→ Requirement:
Where a line below includes the word "Primitive", copy that line.

→ Exercise data:
○ ○ ○
theorem checkLength_of_long (hl : Config.maxLen < snap.inLen.toNat) :
    checkLength s.env snap = .error .illegalCommand :=
  if_pos hl

theorem construct_of_long (hl : Config.maxLen < snap.inLen.toNat) (alg : Nat) :
    construct s.env snap alg = .error .illegalCommand := by
  rw [construct, checkLength_of_long hl]
  rfl

theorem construct_of_alg (hf : snap.inLen.toNat ≤ Config.maxLen) {alg : Nat} (ha : alg ≠ 0) :
    construct s.env snap alg = .error .invalidArgument := by
  rw [construct, checkLength_ok hf, checkAlg, if_pos ha]
  rfl

theorem construct_of_keyLen (hf : snap.inLen.toNat ≤ Config.maxLen) (hk : snap.keyLen ≠ 16) :
    construct s.env snap 0 = .error .invalidKey := by
  rw [construct, checkLength_ok hf, checkKey, if_pos hk]
  rfl

/-- The construction of the cipher succeeds exactly when length, algorithm and key pass. -/
theorem construct_isOk_iff {alg : Nat} :
    (construct s.env snap alg).isOk = true ↔ snap.inLen.toNat ≤ Config.maxLen ∧ alg = 0 ∧ snap.keyLen = 16 := by
  by_cases hf : snap.inLen.toNat ≤ Config.maxLen
  · by_cases ha : alg = 0
    · subst ha
      by_cases hk : snap.keyLen = 16
      · rw [construct_ok hf hk]
        exact iff_of_true rfl ⟨hf, rfl, hk⟩
      · rw [construct_of_keyLen hf hk]
        exact iff_of_false nofun fun ⟨_, _, h⟩ => hk h
    · rw [construct_of_alg hf ha]
      exact iff_of_false nofun fun ⟨_, h, _⟩ => ha h
  · rw [construct_of_long (Nat.not_le.1 hf)]
    exact iff_of_false nofun fun ⟨h, _, _⟩ => hf h

theorem constructIv_of_construct_error {env : Env} {alg : Nat} {e : ErrCode} (h : construct env snap alg = .error e)
    (xport ivs : Bool) : constructIv env snap alg xport ivs = .error e := by
  rw [constructIv, h]
  rfl

/-- The check of the IV fails when one is supplied of another length than 16, or raw mode is given none. -/
theorem checkIv_error {xport ivs : Bool} (h : ivs = true ∧ snap.ivLen ≠ 16 ∨ xport = false ∧ ivs = false) :
    checkIv snap xport ivs = .error .invalidArgument := by
  rcases h with h | h
  · exact if_pos h
  · rw [checkIv, if_pos h, ite_self]

theorem constructIv_of_iv_error (hf : snap.inLen.toNat ≤ Config.maxLen) (hk : snap.keyLen = 16) {xport ivs : Bool}
    (h : ivs = true ∧ snap.ivLen ≠ 16 ∨ xport = false ∧ ivs = false) :
    constructIv s.env snap 0 xport ivs = .error .invalidArgument := by
  rw [constructIv, construct_ok hf hk, checkIv_error h]
  rfl

theorem requireBlocks_error {c : Bytes} (h : c.length = 0 ∨ c.length % 16 ≠ 0) : requireBlocks c = .error .crypto :=
  if_pos h

theorem ecbDec_of_ragged (bp : Primitive) (key : Block) {c : Bytes} (h : c.length = 0 ∨ c.length % 16 ≠ 0) :
    ecbDec bp key c = .error .crypto := by
  rw [ecbDec, requireBlocks_error h]
  rfl

theorem cbcDec_of_ragged (bp : Primitive) (key iv : Block) {c : Bytes} (h : c.length = 0 ∨ c.length % 16 ≠ 0) :
    cbcDec bp key iv c = .error .crypto := by
  rw [cbcDec, requireBlocks_error h]
  rfl

end

/-! ### A failed construction is the result of the command, and takes no draw -/

section
variable {env : Env} {snap : Snapshot} {alg : Nat} {xport ivs : Bool} {e : ErrCode}

theorem drawsIv_of_constructIv_error (h : constructIv env snap alg xport ivs = .error e) :
    drawsIv alg xport ivs env snap = false := by
  rw [drawsIv, h]
  exact Bool.and_false _

theorem encIvResult_of_constructIv_error (h : constructIv env snap alg xport ivs = .error e)
    (transform : Primitive → Block → Block → Bytes → Bytes) :
    encIvResult transform alg xport ivs env snap = .error e := by
  rw [encIvResult, h]
  rfl

theorem decIvResult_of_constructIv_error (h : constructIv env snap alg xport ivs = .error e)
    (transform : Primitive → Block → Block → Bytes → Except ErrCode Bytes) :
    decIvResult transform alg xport ivs env snap = .error e := by
  rw [decIvResult, h]
  rfl

/-- A form of an IV mode whose construction checks fail has their error as its result, and takes no draw. -/
theorem arm_of_constructIv_error {i : Instr} (hiv : isIvForm i = true) (hi : cipherFields i = some (alg, xport, ivs))
    (h : constructIv env snap alg xport ivs = .error e) :
    armDraw i env snap = false ∧ armResult i env snap = .error e := by
  cases i with
  | encCbc | encCfb | encOfb | encCtr =>
    cases hi
    exact ⟨drawsIv_of_constructIv_error h, encIvResult_of_constructIv_error h _⟩
  | decCbc | decCfb | decOfb | decCtr =>
    cases hi
    exact ⟨rfl, by rw [armResult, decIvResult_of_constructIv_error h]⟩
  | encEcb | decEcb | pad | unpad | nop => cases hiv

/-- An ENC or DEC whose length, algorithm or key does not pass has that error as its result, and takes no draw. -/
theorem arm_of_construct_error {i : Instr} (hi : cipherFields i = some (alg, xport, ivs))
    (h : construct env snap alg = .error e) :
    armDraw i env snap = false ∧ armResult i env snap = .error e := by
  by_cases hiv : isIvForm i = true
  · exact arm_of_constructIv_error hiv hi (constructIv_of_construct_error h xport ivs)
  · cases i with
    | encEcb =>
      cases hi
      exact ⟨rfl, by rw [armResult, encEcbResult, h]; rfl⟩
    | decEcb =>
      cases hi
      exact ⟨rfl, by rw [armResult, decEcbResult, h]; rfl⟩
    | encCbc | encCfb | encOfb | encCtr | decCbc | decCfb | decOfb | decCtr => exact absurd rfl hiv
    | pad | unpad | nop => cases hi

end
○ ○ ○
→ Response area:
theorem ecbDec_of_ragged (bp : Primitive) (key : Block) {c : Bytes} (h : c.length = 0 ∨ c.length % 16 ≠ 0) :
theorem cbcDec_of_ragged (bp : Primitive) (key iv : Block) {c : Bytes} (h : c.length = 0 ∨ c.length % 16 ≠ 0) :
    (transform : Primitive → Block → Block → Bytes → Bytes) :
    (transform : Primitive → Block → Block → Bytes → Except ErrCode Bytes) :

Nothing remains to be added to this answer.